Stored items

◇ ◇ ◇ ◇ ◇ ◇ ◇

-- ==== Sys2Proof/Tests/Slice0.lean ====
section
/-! SUPPORT. Checks of the model's own: well-formed commands, worked examples of the spec, and states that meet the hypotheses of the
statements. -/

namespace Sys2Proof.Tests

set_option Elab.async false

open Sys2Proof Sys2Proof.Machine

/-- The device with its fabric running and both stacks of the Bench ready, and ring 0 enabled with 256 slots each way. -/
def upState : State :=
  let r := State.reset
  { r with
    hf := { r.hf with fabric := .running }
    host := { r.host with rings := vset r.host.rings 0 { cmdBase := 65536, cmdSize := 256, rplBase := 131072, rplSize := 256, enabled := true } }
    bench := { r.bench with ctl := .replicate 2 { (vget r.bench.ctl 0) with state := .ready } } }

theorem inv_of {s : State} (h : Memory.wf s.bench.mem = true ∧ s.bench.writes = [] ∧ s.bench.emptied = []) : s.Inv := ⟨h.1, h.2.1, h.2.2⟩

theorem ready_of {sp : CmdSpec} {c : HostCmd} {s : State}
    (h : (Memory.wf s.bench.mem = true ∧ s.bench.writes = [] ∧ s.bench.emptied = []) ∧
      s.hf.fabric = .running ∧ nextSlot s < ledgerSlots ∧ sget s.ledger.gens (nextSlot s) 0 < 2 ^ 14 ∧ c.ring < 4 ∧
      (vget s.host.rings c.ring).enabled = true ∧ (vget s.host.rings c.ring).posts = [] ∧ 16 ≤ freeSlots s c.ring ∧
      (c.module = 0xFF ∨ isOwnId s c.module = true) ∧ lengthsAgree c = true ∧ (sp.need c).2 = true ∧ sp.unitOk s c = true ∧
      passiveRefuses s sp.opcode c = false ∧ (∀ u ∈ sp.units c, fenceOf s u.1 u.2 = none) ∧
      (∀ k ∈ [0, 1], (vget s.bench.ctl k).state = .ready) ∧ c.stepFails = 0) : Ready sp c s := by
  obtain ⟨h0, h1, h2, h3, h4, h5, h6, h7, h8, h9, h10, h11, h12, h13, h14, h15⟩ := h
  exact ⟨inv_of h0, h1, h2, h3, h4, h5, h6, h7, h8, h9, h10, h11, h12, h13, h14, h15⟩

/-- What a setting needs to be staged, beside its own checks (R16, R105). -/
abbrev stageFree (sp : CmdSpec) (edit : HostCmd → Cfg → Cfg) (c : HostCmd) (s : State) : Prop :=
  s.glue = none ∧ s.ring.prepared = none ∧
    conflictOf (claimsOf (edit c s.staged) s.marq.shadow.region) (runningClaims s) s.claims sp.opcode c.unit = none

theorem upState_inv : upState.Inv := ⟨rfl, rfl, rfl⟩

/-! ### Worked examples of the spec -/

/-- Table 6-2: pixel 6,000 of CAM5.A. -/
def refLin (i : Nat) : Nat := if i = 207 then 212100 else if i = 208 then 213130 else linDefault i

theorem test_correction : correctPixel 2052 20480 16220 3973 (some refLin) (expandCode 10 700) = (212771, false) := by decide +kernel

/-- The same pixel at code 1,023: stages z1 to z3. -/
theorem test_correction_stages : let z1 := (gainStage (expandCode 10 1023 - 2052) 20480 0x2000 14).1
    let z2 := (gainStage z1 16220 0x2000 14).1
    (z1, z2, (gainStage z2 3973 0x800 12).1) = (324795, 321544, 311888) := by decide +kernel

/-- The worked calibration of CAM5.A: gains of passes A and B. -/
theorem test_jig_gains : (jigGain 200000 10240000, jigGain 200000 10246400) = (20480, 20467) := by decide +kernel

/-- Table 7-3: column 70,000 of line 1,000,100. -/
theorem test_resample_left : resample 0 #[200120, 200340, 200600, 200480] 1 15 = 200406 := by decide +kernel
theorem test_resample_right : resample 0 #[199800, 199900, 200000, 200200] 1 48 = 199968 := by decide +kernel
theorem test_stitched : blend 200406 (applyGain 199968 (chainGain 16384 16400)) (featherWeight 69760 70239 70000) = 200285 := by decide +kernel
theorem test_seam_track : (seamStep true 200400 200160 16400).map (fun d => shimStep d.1 d.2 16400 64) = some (16420, false) := by decide +kernel

/-- Delays of the reference line (R348): 78,643,200 / 52,429 rounds up to 1,500. -/
theorem test_line_delay : (lineDelay 78643200 0 52429, lineDelay 78643200 78643200 52429) = (1500, 0) := by decide +kernel

/-- The strip ring and the line ring of the reference line. -/
def refStrip : StripLayout := { columns := 140000, lines := 16384 }
theorem test_strip_ring : (rowBytes refStrip, stripBytes refStrip) = (315008, 5161615360) := by decide +kernel
theorem test_strip_row : (stripPos refStrip 1000100, stripSampleOff refStrip 1000100 0, stripTagOff refStrip 1000100 0) = (676, 212945408, 5161112704) := by
  decide +kernel

/-- The Bench offset of that row lies in PCH44 at offset 6,654,464. -/
theorem test_pseudo_channel : (stackOf 0x60CB14A00, pchOf 0x60CB14A00, pchOffset 0x60CB14A00) = (1, 44, 6654464) := by decide +kernel

/-- Line positions of the reference line. -/
def refSeq : LineSeq := { pitch := 52429, k := 5, adj := -1 }
theorem test_line_positions : (linePos refSeq 0 0 1000100, linePos refSeq 0 0 1000101, linePos refSeq 0 0 1000105) =
    (52434042880, 52434095309, 52434305024) := by decide +kernel

/-- Table 8-10: the features of the scratch, with columns counted from 70,210. -/
def scratch : Feat :=
  { area := 42, minCol := 70210, maxCol := 70218, firstLine := 1000100, lastLine := 1000114, sc := 168 + 42 * 70210, scc := 970 + 2 * 70210 * 168 + 42 * 70210 ^ 2
    sl := 294, sll := 2898, scl := 1626 + 70210 * 294, isum := 7442000, votes := [42, 5], maskOr := 3 }
theorem test_scratch_centre : (centCol scratch, centLine scratch, imeanOf scratch) = (4493696, 448, 177190) := by decide +kernel
theorem test_scratch_moments : (momentXX scratch, momentYY scratch, momentXY scratch) = (464994, 1310720, 702171) := by decide +kernel
theorem test_rule_features : (ruleFeature { feat := scratch } 1, ruleFeature { feat := scratch } 2, ruleFeature { feat := scratch } 7,
    ruleFeature { feat := scratch } 8, ruleFeature { feat := scratch } 9) = (9, 15, 311111, 1666, 1000000) := by decide +kernel

/-- Table 8-9, steps 3 and 5: runs connect diagonally and across one empty line; with Gl = 0 they do not. -/
theorem test_runs_connect : (runsConnect 3 2 1000105 70213 70215 1000104 70210 70212, runsConnect 3 2 1000108 70213 70215 1000106 70213 70215,
    runsConnect 3 0 1000108 70213 70215 1000106 70213 70215) = (true, true, false) := by decide +kernel

/-- The mark of the scratch: its target and its move. -/
theorem test_mark_target : markTarget { colOrigin := 26, colScale := 3355443 } 4493696 = 3594983 := by decide +kernel
theorem test_mark_move : (moveTime 2560000 25600000 25600000 0 74983, moveTime 2560000 25600000 25600000 0 256000) = (108241, 200000) := by decide +kernel
theorem test_mark_infeasible : needExceeds 230000 (20 * 65536) 240000 = true ∧ needExceeds 118241 (40704 * 65536) 240000 = false := by decide +kernel

/-- The patch of record 52,319. -/
theorem test_patch : (patchRowBytes 41 * 47, patchLines 41 1 47, 32 + 2632 + 192) = (4512, 47, 2856) := by decide +kernel

/-- A row of the archive, and the output of the look-back of the scratch. -/
theorem test_archive_row : patchRowBytes 5000 = 11252 := by decide +kernel
theorem test_lookback_bytes : lookbackBytes 41 47 = 6080 := by decide +kernel

/-- The sine table at position 100, and the two phase currents at 2,000 mA. -/
theorem test_phases : (sineRef 100, sineRef 356, phaseTargets false 100 2000) = (143, 203, (1153, 1637)) := by decide +kernel

/-- The axis example: stopping distance from full speed. -/
theorem test_stop_distance : stopDistance 25600000 (2560000 * 2 ^ 16) = 128000 := by decide +kernel

/-- The time example: SHORT, and the full time of STIME 0xFFF0_BDC0. -/
theorem test_short_time : shortTime { upState with time := { upState.time with clock := { seconds := 4, ns := 295044160 } } } = 76864 := by decide +kernel
theorem test_full_time : (4295044160 : Int) + sdiff32 0xFFF0BDC0 76864 = 4293967296 := by decide +kernel

/-- CRC-32C of the digits 1 to 9 (the check value of its definition). -/
theorem test_crc : crc32c [0x31, 0x32, 0x33, 0x34, 0x35, 0x36, 0x37, 0x38, 0x39] = 0xE3069283 := by decide +kernel

/-- The line ring of CAM5.A. -/
theorem test_line_ring : ringBytes { widthA := 12288, fields := 1, depth := 2048, statsDepth := 64 } = 59277312 := by decide +kernel

/-- The reference line's pixel rate, pace and latency speed (Table 2-10's example). -/
def refCfg : Cfg :=
  { (default : Cfg) with
    link := .ofFn fun i => if i.val % 2 = 0 then { enable := true, width := 12288 } else { enable := false }
    trig := .ofFn fun i => { enable := decide (i.val % 2 = 0) }
    seq := some refSeq
    range := some { maxSpeed := 12000000, minSpeed := 2000000, countNm := 50000 }
    shift := 8 }
theorem test_pace : (requiredPace refCfg * 10 + 1 / 2).floor = 6912 ∧ targetPace refCfg = 775 ∧ (pixelRate refCfg / 1000000 + 1 / 2).floor = 44237 ∧
    latencySpeed refCfg = 6400000 := by decide +kernel

/-- The ledger: the lowest free slot, and its ticket (R39). -/
theorem test_ticket : (issueTicket { upState with ledger := { upState.ledger with issued := [0, 1, 3], ended := [2], gens := [(4, 7)] } }).map Prod.fst = some (4 + 7 * 2 ^ 18) := by
  decide +kernel

/-- The queue of commands is first in, first out: two commands of which the first runs. -/
theorem test_queue : (match step { upState with pending := [.encoderCount 5 2 true false, .indexEdge 6 2] } with
    | .next r => decide (r.pending = [.indexEdge 6 2]) && decide (r.now = 5)
    | _ => false) = true := by decide +kernel

/-! ### Well-formed commands: each check refuses the first value beyond its bound, and admits the last one below it -/

theorem test_wf_refuses_1 : ∀ i ∈ ([.glueupPrepareReply 5 64 0 0,
    .glueupPrepareReply 5 0 65536 0,
    .glueupPrepareReply 5 0 0 (2 ^ 32),
    .cmdSizeWrite 5 4 0,
    .cmdSizeWrite 5 0 (2 ^ 32),
    .cmdDoorbell 5 4 0,
    .cmdDoorbell 5 0 (2 ^ 32),
    .rplConsWrite 5 4 0,
    .rplConsWrite 5 0 (2 ^ 32),
    .commandTicketTimeout 5 4 default,
    .forwardTimeout 5 (2 ^ 32),
    .ringCommandReceived 5 64 default,
    .ringCommandReply 5 64 0 0 true [],
    .ringCommandReply 5 0 (2 ^ 32) 0 true [],
    .ringCommandReply 5 0 0 65536 true [],
    .compareInsertComplete 5 16,
    .encoderCount 5 6 true true,
    .indexEdge 5 6,
    .stillTimeout 5 6,
    .triggerRequest 5 24,
    .triggerFire 5 24,
    .minPeriodRelease 5 24,
    .compareFire 5 16,
    .trgPulseEnd 5 8,
    .prbsTestEnd 5 96 0 0 0 0 true,
    .eyeScanDone 5 96 [] [] [] (0 : Fails),
    .linkLock 5 48,
    .lockLost 5 48,
    .codeErrorLimit 5 48 0,
    .discoverTimeout 5 24,
    .bringupStepTimeout 5 24,
    .controlAnswer 5 24 .done,
    .controlTimeout 5 24,
    .adaptSweepDone 5 24 [],
    .testConnDone 5 24 true,
    .retryDelayExpired 5 24,
    .heartbeatTimeout 5 24,
    .streamPacket 5 24 default,
    .cameraEventPacket 5 24 0 0 0 [],
    .cameraEventPacket 5 0 65536 0 0 []] : List Instr), i.wf = false := by decide +kernel

theorem test_wf_refuses_2 : ∀ i ∈ ([.triggerAck 5 24,
    .pocxpDetectDone 5 24 true,
    .pocxpTrip 5 24 0,
    .pocxpRetry 5 24,
    .laneQualityUpdate 5 96 0 0,
    .relayLock 5 2 0,
    .tagTimeout 5 24,
    .unmatchedLineWait 5 24,
    .ingestLineWrite 5 24,
    .ingestWriteComplete 5 24,
    .planeLine 5 24,
    .jigAcquireLine 5 24,
    .jigComplete 5 24,
    .jigStageResult 5 24,
    .jigTimeout 5 24,
    .scribePlaceStrip 5 16,
    .queueWindowRead 5 16 0 0,
    .queueWindowRead 5 0 0 4097,
    .queueHeadRefill 5 16,
    .queueIdleTimeout 5 16,
    .patchCut 5 16,
    .markSettleExpired 5 4,
    .markDwellExpired 5 4,
    .profileLine 5 24,
    .backgroundRowStore 5 4,
    .veneerLine 5 8,
    .viewFrameForm 5 8,
    .viewFrameSent 5 8,
    .ethLinkDown 5 2,
    .decompressDone 5 4 (0 : Fails),
    .compressBlockDone 5 16 (0 : Fails),
    .lookbackDone 5 (2 ^ 32) (0 : Fails),
    .benchIssue 5 64 [],
    .benchUrgencyRise 5 16,
    .ingestDeadline 5 24,
    .benchRefreshDue 5 64,
    .stackTempChange 5 2 0,
    .bar4Read 5 0 4097,
    .bar4Write 5 0 4097,
    .rcRegisterRead 5 1 0 4] : List Instr), i.wf = false := by decide +kernel

theorem test_wf_refuses_3 : ∀ i ∈ ([.rcRegisterRead 5 0 0 4097,
    .registerWrite 5 1 0 4 0,
    .registerWrite 5 0 0 4097 0,
    .registerWrite 5 0 0 4 (2 ^ 64),
    .pendingClear 5 32 0,
    .pendingClear 5 0 (2 ^ 32),
    .maskWrite 5 0 (2 ^ 32),
    .vecAck 5 64,
    .dmaCfgWrite 5 64 true 0,
    .dmaCfgWrite 5 0 true (2 ^ 32),
    .dmaShadowWrite 5 64 default 0,
    .dmaShadowWrite 5 0 default (2 ^ 64),
    .dmaDoorbell 5 64,
    .dmaArm 5 64,
    .dmaAbort 5 64,
    .dmaReset 5 64,
    .dmaTimerTick 5 16,
    .dmaDescFetched 5 64 [] (0 : Fails),
    .dmaTicketTimeout 5 64,
    .dmaBurstReadDone 5 64 [] (0 : Fails),
    .dmaDescriptorComplete 5 64,
    .dmaFlushDone 5 64 (0 : Fails),
    .hfKey 5 default (2 ^ 32),
    .axisProfileUpdate 5 4,
    .profileWatchdog 5 4,
    .axisInputChange 5 4 0 true,
    .axisInputChange 5 0 3 true,
    .limitChatter 5 4 0,
    .limitChatter 5 0 3,
    .axisOvercurrent 5 4,
    .stageTemperature 5 4 0,
    .standstillDelayExpired 5 4,
    .irunRestoreWait 5 4,
    .strokeHoldExpired 5 4,
    .homingTimeout 5 4,
    .ptpMessage 5 2 default,
    .ptpIntervalTimer 5 2 default,
    .arpRequest 5 2 0,
    .arpRequest 5 0 (2 ^ 32),
    .ethOtherFrame 5 2] : List Instr), i.wf = false := by decide +kernel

◇ ◇ ◇ ◇ ◇ ◇ ◇

• [Activity]:
Copy out every line above where "rplConsWrite" is present.

• [Answer area]:
    .rplConsWrite 5 4 0,
    .rplConsWrite 5 0 (2 ^ 32),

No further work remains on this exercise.